№ 10 (October 2012)
Rosneft Seals TNK-BP Deal, Strengthens Tie to Exxonmobil
Rosneft is emerging as Russia’s true champion of the Arctic and it appears the Kremlin’s taste in foreign partners is uniquely Anglo-American – Exxonmobil and BP.
By Pat Davis Szymczak
Rosneft aims to control up to 75 percent of offshore licenses issued in the Russian Arctic. And it is moving fast. On the eve of completing negotiations to buy TNK-BP in a deal that will put BP in the center of Rosneft’s Arctic activities, Rosneft announced it had recruited a Vice President of Exxonmobil Russia Inc., to fill a newly created position of Vice President for Offshore Projects at Rosneft.
Zelijko Runje had, since 1997, held various management positions on the Sakhalin I project in his capacity as Vice President at Exxonmobil Russia. Runje knows the Arctic. He is a University of Alaska graduate who worked from 1979 to 1993 in technical and management positions on drilling and production projects in the Alaskan Arctic.
Runje’s move from Exxonmobil for Rosneft can only strengthen the partnership agreed in Spring whereby Exxon is partner of first choice to develop three Russian fields in the Kara Sea with reserves estimated at 85 billion barrels of oil equivalent. The deal gives Rosneft access to 30 percent minority stakes in three of Exxon’s North American projects.
Now, Rosneft President Igor Sechin has put together a $61 billion deal to take over 100 percent of TNK-BP. Press reports say that Sechin, in a meeting with Russian President Putin, called the deal the “third largest deal” ever made globally.

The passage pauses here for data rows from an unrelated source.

-- ==== Sys2Proof/Machine/State.lean ====
section
/-! DEFINITION. The state of the FM9192: every register of both sets and live, the mailboxes, the
Director, the Drift tables, the engines, and the queue of commands that are waiting. All of it is plain
data. A numbered instance of a block stands in a sparse table under its number. -/

namespace Sys2Proof.Machine

/-! ## Registers -/

/-- The register words (R69): the two sets of the shadowed words, and the words that exist once.
An unlisted word reads as its reset value. -/
structure Regs where
  active : Tab Word := []
  shadow : Tab Word := []
  live : Tab Word := []
  /-- Words of the Active and of the Shadow Set that hold an uncorrectable error (R564, R565). -/
  badA : List Nat := []
  badS : List Nat := []
  deriving DecidableEq, Repr

/-! ## Mailboxes and the Director -/

/-- A word of a mailbox FIFO: its end mark, whether it closed a packet at 2,050 words (R34), and
whether its spilled copy was lost to an uncorrectable error (R564). -/
structure MWord where
  word : DWord
  last : Bool
  forced : Bool := false
  bad : Bool := false
  deriving DecidableEq, Repr

/-- A mailbox (R26 to R31): its FIFOs, oldest word first, and the two hardware flags of STAT. -/
structure Mbox where
  inq : List MWord := []
  outq : List MWord := []
  discarding : Bool := false
  lastPop : Bool := false
  deriving DecidableEq, Repr

/-- A partial word of a byte path (R28): its mailbox, its port, and the bytes gathered, first byte
first. -/
structure Partial where
  mbox : Nat
  last : Bool
  bytes : List Byte
  deriving DecidableEq, Repr

/-- What a checkpoint of the sequencers holds (R65). -/
structure Ckpt where
  pc : Nat
  regs : Tab DWord
  stack : List Nat
  journal : List (Nat × Word)
  used : Nat
  deriving DecidableEq, Repr

/-- What the executing take waits for (R47, R48). `cue` holds the line, the instant of `now` at which
the timeout passes, and the register Gd. -/
inductive TakeWait where
  | none
  | time (t : Nat)
  | cue (line deadline gd : Nat)
  deriving DecidableEq, Repr

/-- The executing take (R33, R37): its instructions, its registers G1 to G31 (an unlisted one is
zero), program counter, return stack (newest first) and journal (in the order of R82); the fabric time
and the `now` at its start; the time not counted against its limit (R58); the restarts made. -/
structure Take where
  origin : Nat
  serial : Nat
  code : List Word
  pc : Nat := 0
  regs : Tab DWord := []
  stack : List Nat := []
  journal : List (Nat × Word) := []
  startFt : Nat
  startNow : Nat
  free : Nat := 0
  wait : TakeWait := .none
  ckpt : Ckpt := ⟨0, [], [], [], 0⟩
  mismatches : Nat := 0
  stall : Option Nat := none
  deriving DecidableEq, Repr

/-- The long operations of R56, in the code order of GLB_DIRSTAT.LONGOP. -/
inductive LongKind where
  | cut
  | retrain (station port : Nat)
  | width (station port : Nat)
  | keyrev (index : Nat)
  | lull (slice : Nat)
  deriving DecidableEq, Repr

/-- A long operation in progress (R57): its kind, the `now` at its start, and whether an instruction
of the executing take waits for its end. -/
structure LongOp where
  kind : LongKind
  started : Nat
  byTake : Bool
  deriving DecidableEq, Repr

/-- A pending CUTAT (R53, R54): who set it, the addresses that its journal wrote (R565), and whether its time came during
a long operation that has not ended (R59). Its time stands in GLB_CUTTIME. -/
structure CutAt where
  origin : Nat
  serial : Nat
  pc : Nat
  wrote : List Nat := []
  due : Bool := false
  deriving DecidableEq, Repr

/-- The Director (R23 to R68): the mailbox served last, the executing take, the long operation, the
pending CUTAT. -/
structure Director where
  last : Nat := 63
  take : Option Take := .none
  longop : Option LongOp := .none
  cutAt : Option CutAt := .none
  deriving DecidableEq, Repr

/-! ## The slate log -/

/-- A slot of the slate log (R80, R85): a chained entry, or a slot reserved for a signature with its
64 bytes once filled. -/
inductive Slot where
  | entry (w0 w1 w2 w3 w4 : DWord) (chain : BitVec 192)
  | reserved (filled : Option (List DWord))
  deriving DecidableEq, Repr

/-- What the slate log holds besides its registers (R80 to R86): the slots by number; the newest
CHAIN; the ENTRY of the chain's first entry, of the newest CUT and of the newest CHECKPOINT; COMMIT
entries since the last CUT; chained entries other than CHECKPOINT since the last CHECKPOINT; the newest
TIME; the `now` of the oldest uncovered entry; the CHECKPOINT entries whose signature is being made. -/
structure Slate where
  slots : Tab (Option Slot) := []
  chain : BitVec 192
  first : Nat := 0
  cut : Option Nat := .none
  ckpt : Option Nat := .none
  commits : Nat := 0
  count : Nat := 0
  time : Nat := 0
  uncovered : Option Nat := .none
  signing : List Nat := []
  deriving DecidableEq, Repr

/-! ## Events and cue lines -/

/-- What the event unit keeps besides its registers: the `now` at which a rate-limited source was
last raised, and at which a source last wrote an entry to a ring (key 64 × source + partition, R574);
entries lost since the last OVERFLOW entry of a ring (R432). -/
structure Events where
  raised : Tab Nat := []
  written : Tab Nat := []
  lost : Tab Nat := []
  deriving DecidableEq, Repr

/-- The pulses waiting on a cue line (R466), by line. -/
structure Cues where
  waiting : Tab Nat := []
  deriving DecidableEq, Repr

/-! ## The environment declaration (R141) -/

/-- A station record of the declaration. -/
structure StnRec where
  kind : Nat := 0
  pnode : Nat := 0
  pstn : Nat := 0
  medium : Nat := 0
  length : Nat := 0
  loss : Nat := 0
  slotw : Nat := 0
  spareWired : Bool := false
  pair : Bool := false
  deriving DecidableEq, Repr

/-- The declaration in force until the next reset (R142): node, cooling class, power ceiling in W,
fitted references, the 24 station records. -/
structure EnvDecl where
  node : Nat := 0
  cool : Nat := 0
  devcap : Nat := 0
  refBFit : Bool := false
  frefFit : Bool := false
  stations : List StnRec := []
  deriving DecidableEq, Repr

/-! ## Resets -/

/-- A warm reset in progress (R131): none; waiting for step 4 to end; or state already reset and waiting for WARM_RST_N
to rise. -/
inductive WarmPhase where
  | idle
  | draining
  | held
  deriving DecidableEq, Repr

/-- The reset pins and supplies (R126 to R133): whether COLD_RST_N is low, whether a self-imposed cold
reset of R128 holds, whether WARM_RST_N is low, the warm reset's phase, the station waiting for its reset
(R133), whether THERMTRIP_N has latched low (R117), whether the target interface has become an I3C one and the dynamic
address that SETDASA gave it (R112), the `now` at which HOLD was set, until DRAIN_LATE has been raised (R148). -/
structure Resets where
  cold : Bool := false
  rail : Bool := false
  warmPin : Bool := false
  warm : WarmPhase := .idle
  station : Option Nat := .none
  thermtrip : Bool := false
  i3c : Bool := false
  i3cDyn : Option Nat := .none
  holdAt : Option Nat := .none
  deriving DecidableEq, Repr

/-- The scrubs (R566): the `now` of the last pass of configuration storage and of the key cache, and of the start of
the present pass of the Drift store. -/
structure Scrub where
  cfg : Nat := 0
  key : Nat := 0
  pass : Nat := 0
  deriving DecidableEq, Repr

/-! ## Boot -/

/-- A reel copy as the boot ROM read and checked it (R137, R138): KEYSLOT, ROLLBACK, the first 64 bytes
of the digest as its number, the declaration's bytes, and the boot takes as mailbox words. -/
structure Reel where
  keyslot : Nat
  rollback : Nat
  digest : Nat
  env : List Byte
  takes : List (List DWord)
  deriving DecidableEq, Repr

/-- The boot ROM (R135 to R140): the step in progress (0 while held in reset, 1 to 8, 9 once DEV_READY
is high, 10 when the boot has failed or is stopped by STRAP_TEST); whether step 2 of the cold boot has
ended, so that direct reads return values (R136); the copy tried; the code with which copy A has failed while the reset
that leads to copy B is under way; the reel in use; the boot takes not yet placed;
the status code of the last boot take, once it has answered and no further one follows it; the index of the boot take
placed last. -/
structure Boot where
  step : Nat := 1
  readable : Bool := false
  copyB : Bool := false
  retry : Option Nat := .none
  reel : Option Reel := .none
  left : List (List DWord) := []
  answer : Option Nat := .none
  index : Nat := 0
  deriving DecidableEq, Repr

/-! ## Security (chapter 20) -/

/-- A key slot of the OTP (R545): its hash, its revoke fuse, whether its check bits agree. -/
structure KeySlot where
  hash : Nat := 0
  revoked : Bool := false
  good : Bool := true
  deriving DecidableEq, Repr

/-- An OTP command in progress (R546): OP, SLOT, VALUE and the hash. -/
structure OtpCmd where
  op : Nat
  slot : Nat
  value : Nat
  hash : Nat
  deriving DecidableEq, Repr

/-- The security block (R545 to R554): the key slots, the minimum version, the words of the identity public key, the
certificate store, the OTP command in progress, the SPDM requests that wait for the Active Set digest, each with the
partition of its management function. -/
structure Security where
  slots : List KeySlot := [{}, {}, {}, {}]
  min : Nat := 0
  idpub : List Word := []
  certs : List Byte := []
  cmd : Option OtpCmd := none
  waits : List (Nat × SpdmReq) := []
  deriving DecidableEq, Repr

/-! ## Partitions and the functions their hosts see -/

/-- A host configuration write (R193): partition, function, register, dword offset, byte enables, data; requester and
tag, for its completion. -/
structure CfgWrite where
  part : Nat
  fn : Nat
  reg : CfgReg
  off : Nat
  be : Nat
  data : Word
  req : Nat := 0
  tag : Nat := 0
  /-- The upstream port that holds it. -/
  port : Nat := 0
  deriving DecidableEq, Repr

/-- What the device keeps for partitions besides registers: configuration writes held (R194), the configuration space of their
functions (key `cfgKey`), the INTx wires that devices hold asserted at a bridge (partition, device,
pin), the collapsed wires each partition's upstream port has asserted with that port (R197), the
partitions in reset (R203). -/
structure Parts where
  held : List CfgWrite := []
  cfg : Tab Word := []
  devInt : List (Nat × Nat × Nat) := []
  intx : Tab (Nat × Nat) := []
  /-- The Header Log of each partition's management function: requester and address (R345). -/
  aerLog : Tab (Nat × Nat) := []
  /-- The host's addresses in the emulated BARs of bound functions, by 2 × binding + BAR pair (R322). -/
  vfbar : Tab Nat := []
  inReset : List Nat := []
  /-- The `now` at which the reset of a partition drove PERST_N low. -/
  rstAt : Tab Nat := []
  /-- Exported ports held in reset by a PRESET packet (R338). -/
  portRst : List Nat := []
  deriving DecidableEq, Repr

/-! ## What leaves the device -/

/-- Something the device sends out, or answers (log entry 4). -/
inductive Out where
  /-- A direct read completed with data (R591). -/
  | readData (path : Path) (addr : Nat) (data : Nat)
  /-- A direct read completed with Completer Abort (R590, R196). -/
  | readAbort (path : Path) (addr : Nat)
  /-- A posted write to the host memory of a partition, without PASID (R430). -/
  | hostWrite (part : Nat) (addr : Nat) (data : List DWord)
  /-- An Assert_INTx or Deassert_INTx message from an upstream port (R197). -/
  | intx (port : Nat) (pin : Nat) (assert : Bool)
  /-- A fabric packet on port `f` of station `n`; `stomped` tells its trailer (R227). -/
  | packet (n f : Nat) (p : Packet) (stomped : Bool)
  /-- A reserved position on port `f` of station `n`, with the BOUND of its short packets (R223, R232). -/
  | reserved (n f bound : Nat) (slot0 slot1 : Short)
  /-- A TLP on port `p` of station `n`. -/
  | tlp (n p : Nat) (t : Tlp)
  /-- The header and data credits that port `p` of station `n` advertises for each of posted, non-posted and completion
  traffic, rounded down for the link's mode and scale factor (R291). -/
  | credits (n p hdr data : Nat)
  /-- Header and data credits of a type (0 posted, 1 non-posted, 2 completion) that port `p` of station `n` returns to its
  link partner (R17, R147). -/
  | update (n p ty hdr data : Nat)
  /-- The answer to a Lane Margining command on lane `l` of station `n` (R180): errors, at most the limit of 63, and samples. -/
  | margin (n l errors samples : Nat)
  /-- The parameters of Lane Margining (R180): steps and largest offset each way, in percent of UI and in mV; directions are
  independent; samples are counted; the error count limit. -/
  | marginParams (n l timing timingMax voltage voltageMax : Nat) (leftRight upDown samples : Bool) (limit : Nat)
  /-- An ERR_COR (0), ERR_NONFATAL (1) or ERR_FATAL (2) message of a partition's function (R205). -/
  | errMsg (part fn sev : Nat)
  /-- A 1 µs pulse on PPS_OUT at a whole second of fabric time (R107). -/
  | pps (ft : Nat)
  /-- An SPDM response of the management function of a partition (R551). -/
  | spdm (part : Nat) (r : SpdmReply)
  /-- The answer to an MCTP control message, by the management function of a partition (R198). -/
  | mctp (part : Nat)
  /-- Read SFDP (0x5A) to the SPI flash (R111). -/
  | flashSfdp
  /-- A read command `op` of `len` bytes from a byte address of the SPI flash (R111). -/
  | flash (op addr len : Nat)
  /-- A Voltage write of `mv` mV to rail 0 over AVSBus (R121). -/
  | avs (mv : Nat)
  deriving DecidableEq, Repr

/-! ## The machine -/

/-- The state of the machine. -/
structure State where
  pending : List Instr
  now : Nat
  ft : Nat
  fresh : Nat
  regs : Regs
  latches : List (Path × Nat × Word)
  mbox : Tab Mbox
  partI3c : Option Partial
  partJtag : Option Partial
  dir : Director
  slate : Slate
  evt : Events
  cues : Cues
  rst : Resets
  scrub : Scrub
  boot : Boot
  sec : Security
  env : EnvDecl
  parts : Parts
  dp : DataPath
  eng : Engines
  pow : Power
  drift : DriftWindow
  out : List Out
  deriving DecidableEq, Repr

/-- No command stops the machine: the spec gives every row an effect, and an event that cannot happen
leaves the state as it is (log entry 3). No fault is ever raised. -/
inductive Fault where
  deriving DecidableEq, Repr

/-- Refusals. -/
inductive Refusal where
  /-- Raised by `exec` for a command whose meaning is not written yet. Safe: nothing can be proved of
  a state that is not reached. -/
  | notModelled (mnemonic : String)
  deriving DecidableEq, Repr

/-- The machine right after a power-on reset (R130, R134): every register at its Reset value, POWERON set, every FIFO and
queue empty, the straps low and the OTP blank (log entries 5, 6). -/
def State.reset : State where
  pending := []
  now := 0
  ft := 0
  fresh := 0
  regs := { live := [(Reg.GLB_RSTCAUSE, 1)] }
  latches := []
  mbox := []
  partI3c := none
  partJtag := none
  dir := {}
  slate := { chain := (Config.shake256 []).extractLsb' 0 192 }
  evt := {}
  cues := {}
  rst := {}
  scrub := {}
  boot := {}
  sec := {}
  env := {}
  parts := {}
  dp := {}
  eng := {}
  pow := {}
  drift := {}
  out := []

end Sys2Proof.Machine
end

If completed, it would make Rosneft the biggest publically traded oil company in the world.
The Moscow Times reported Tuesday that Rosneft will pay BP $17.1 billion in cash plus a package of its own shares amounting to 12.84 percent in exchange for BP’s 50 percent stake in TNK-BP. BP will then use $4.8 billion out of the cash it gets to acquire a further 5.66 percent of Rosneft from the government. BP also gets two seats on Rosneft’s nine-seat board of directors.
While the deal has been negotiated and announced publically, it has yet to be signed. Once it is signed, however, Rosneft will over-take PetroChina and ExxonMobil as the world’s largest crude oil producer.